Using .X and landmark_protein

No min_cells feature reduction...
Resorting to enforce sorted order of features by name

Set up complete.
Using 33555 features

Running with batch batch
Using weights of: [1.0] for random forest n_estimators

Data subsetted on All in All
Running high-confidence populations for Removal...

Running high-confidence thresholds in pbmc_1k_protein_v3

Performing cutoff for Removal...
Merging data into adata.obsm['lin']
Predicted:
To classify    713
Name: Removal_class, dtype: int64
Data subsetted on To classify in Removal
Predicting for Broad Lineages...

Limiting features using listlike, make sure you include modality information...

Merging data into adata.obsm['lin']
Predicted:
Lymphocyte    445
Myelocyte     268
Name: Broad Lineages_class, dtype: int64
Data subsetted on Lymphocyte in Broad Lineages
Predicting for Lymphoid...

[Parallel(n_jobs=32)]: Using backend ThreadingBackend with 32 concurrent workers.
[Parallel(n_jobs=32)]: Done 101 out of 101 | elapsed:    0.0s finished
Limiting features using listlike, make sure you include modality information...

Merging data into adata.obsm['lin']
Predicted:
T cell    336
B cell     80
NK_ILC     29
Name: Lymphoid_class, dtype: int64
Data subsetted on NK_ILC in Lymphoid
Predicting for NK_ILC Subsets...

[Parallel(n_jobs=32)]: Using backend ThreadingBackend with 32 concurrent workers.
[Parallel(n_jobs=32)]: Done 101 out of 101 | elapsed:    0.0s finished
Limiting features using listlike, make sure you include modality information...

Merging data into adata.obsm['lin']
Predicted:
ILC    16
NK     13
Name: NK_ILC Subsets_class, dtype: int64
Data subsetted on T cell in Lymphoid
Predicting for CD4_CD8...

[Parallel(n_jobs=32)]: Using backend ThreadingBackend with 32 concurrent workers.
[Parallel(n_jobs=32)]: Done 101 out of 101 | elapsed:    0.0s finished
Limiting features using listlike, make sure you include modality information...

Merging data into adata.obsm['lin']
Predicted:
CD4 T cell    226
CD8 T cell    110
Name: CD4_CD8_class, dtype: int64

[Parallel(n_jobs=32)]: Using backend ThreadingBackend with 32 concurrent workers.
[Parallel(n_jobs=32)]: Done 101 out of 101 | elapsed:    0.0s finished
Converting columns in adata.obsm["lin"] to savable dtypes...

Lastly, to verify the classifier performed well, we can evaluate expression of known marker genes and proteins for these populations.
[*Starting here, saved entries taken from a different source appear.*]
-- ==== Sys2Proof/Tests/Slice0.lean ====
section
/-! SUPPORT. The model's own tests: the vectors of 95_test_vectors.md by their ids, the ill-formed terms, and for every
statement with hypotheses a witness that meets them. -/

namespace Sys2Proof.Tests

open Sys2Proof Sys2Proof.Machine

/-! ### Helpers -/

/-- A register file that is zero but for the registers listed. -/
def regFile (l : List (Nat × Dword)) : Vector Dword 32 :=
  l.foldl (fun v p => v.setIfInBounds p.1 p.2) (Vector.replicate 32 0#64)

/-- The start state of 95_test_vectors.md's conventions with one instruction word loaded at `0x100`. -/
def start (w : Word) (x f : List (Nat × Dword)) : State :=
  ({ State.reset with x := regFile x, f := regFile f }).withFetchWord 32 w.toNat

/-- The outcome is a next state of which `p` holds. -/
def nextWith (o : Host.Outcome State Fault Refusal) (p : State → Bool) : Bool :=
  match o with
  | .next t => p t
  | .fault _ => false
  | .refused _ => false

/-- The outcome is this stop. -/
def stopsAs (o : Host.Outcome State Fault Refusal) (stop : Stop) : Bool :=
  match o with
  | .next _ => false
  | .fault f => stop == .raise f
  | .refused r => stop == .refuse r

/-- `n` bytes from `a`, as they stand in memory. -/
def bytesAt (m : Memory) (a : Addr) (n : Nat) : List (Option Byte) := (List.range n).map (fun i => m.read (byteAddr a i))

theorem eq_next_of_nextWith {o : Host.Outcome State Fault Refusal} {p : State → Bool} (h : nextWith o p = true) :
    ∃ t, o = .next t ∧ p t = true := by
  cases o with
  | next t => exact ⟨t, rfl, h⟩
  | fault _ => cases h
  | refused _ => cases h

theorem eq_fault_of_stopsAs {o : Host.Outcome State Fault Refusal} {e : Fault} (h : stopsAs o (.raise e) = true) :
    o = .fault e := by
  cases o with
  | next _ => cases h
  | fault f => simp only [stopsAs, beq_iff_eq, Stop.raise.injEq] at h; rw [h]
  | refused r => simp [stopsAs] at h

theorem eq_refused_of_stopsAs {o : Host.Outcome State Fault Refusal} {e : Refusal} (h : stopsAs o (.refuse e) = true) :
    o = .refused e := by
  cases o with
  | next _ => cases h
  | fault f => simp [stopsAs] at h
  | refused r => simp only [stopsAs, beq_iff_eq, Stop.refuse.injEq] at h; rw [h]

/-! ### Well-formedness: the check refuses each ill-formed term (30_encoding.md R55) -/

theorem test_wellFormed_refuses_stfdu_RA0 : (Instr.stfdu 3 0 8#16).wellFormed = false := by decide
theorem test_wellFormed_refuses_stfdux_RA0 : (Instr.stfdux 1 0 7).wellFormed = false := by decide
theorem test_wellFormed_admits_the_others :
    (Instr.stfd 0 0 0#16).wellFormed && (Instr.stfdx 0 0 0).wellFormed && (Instr.stfdu 0 31 0#16).wellFormed
      && (Instr.stfdux 0 1 0).wellFormed = true := by decide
First, let’s look at it on a UMAP

[12]:

sc.pl.umap(held_out_batch, color=['leiden','classification'], ncols=5, s=25, sort_order=False)

... storing 'T_B doublets' as categorical

_images/Pretrained_Classification_26_1.png

We can also look at marker expression using dotplots for GEX and violin plots for ADTs:

[13]:

protein_adata.obs['classification'] = held_out_batch.obs.classification
sc.pl.dotplot(held_out_batch, ['CD3E','CD4','CD8A','IL7R','NKG7','CD19','JCHAIN','CD14'], 'classification')
sc.pl.stacked_violin(protein_adata, ['CD3','CD4','CD8a','CD127','CD56','CD19','CD14'], 'classification')

_images/Pretrained_Classification_28_0.png

_images/Pretrained_Classification_28_1.png

Great!

MMoCHi appears to have performed well annotating this dataset!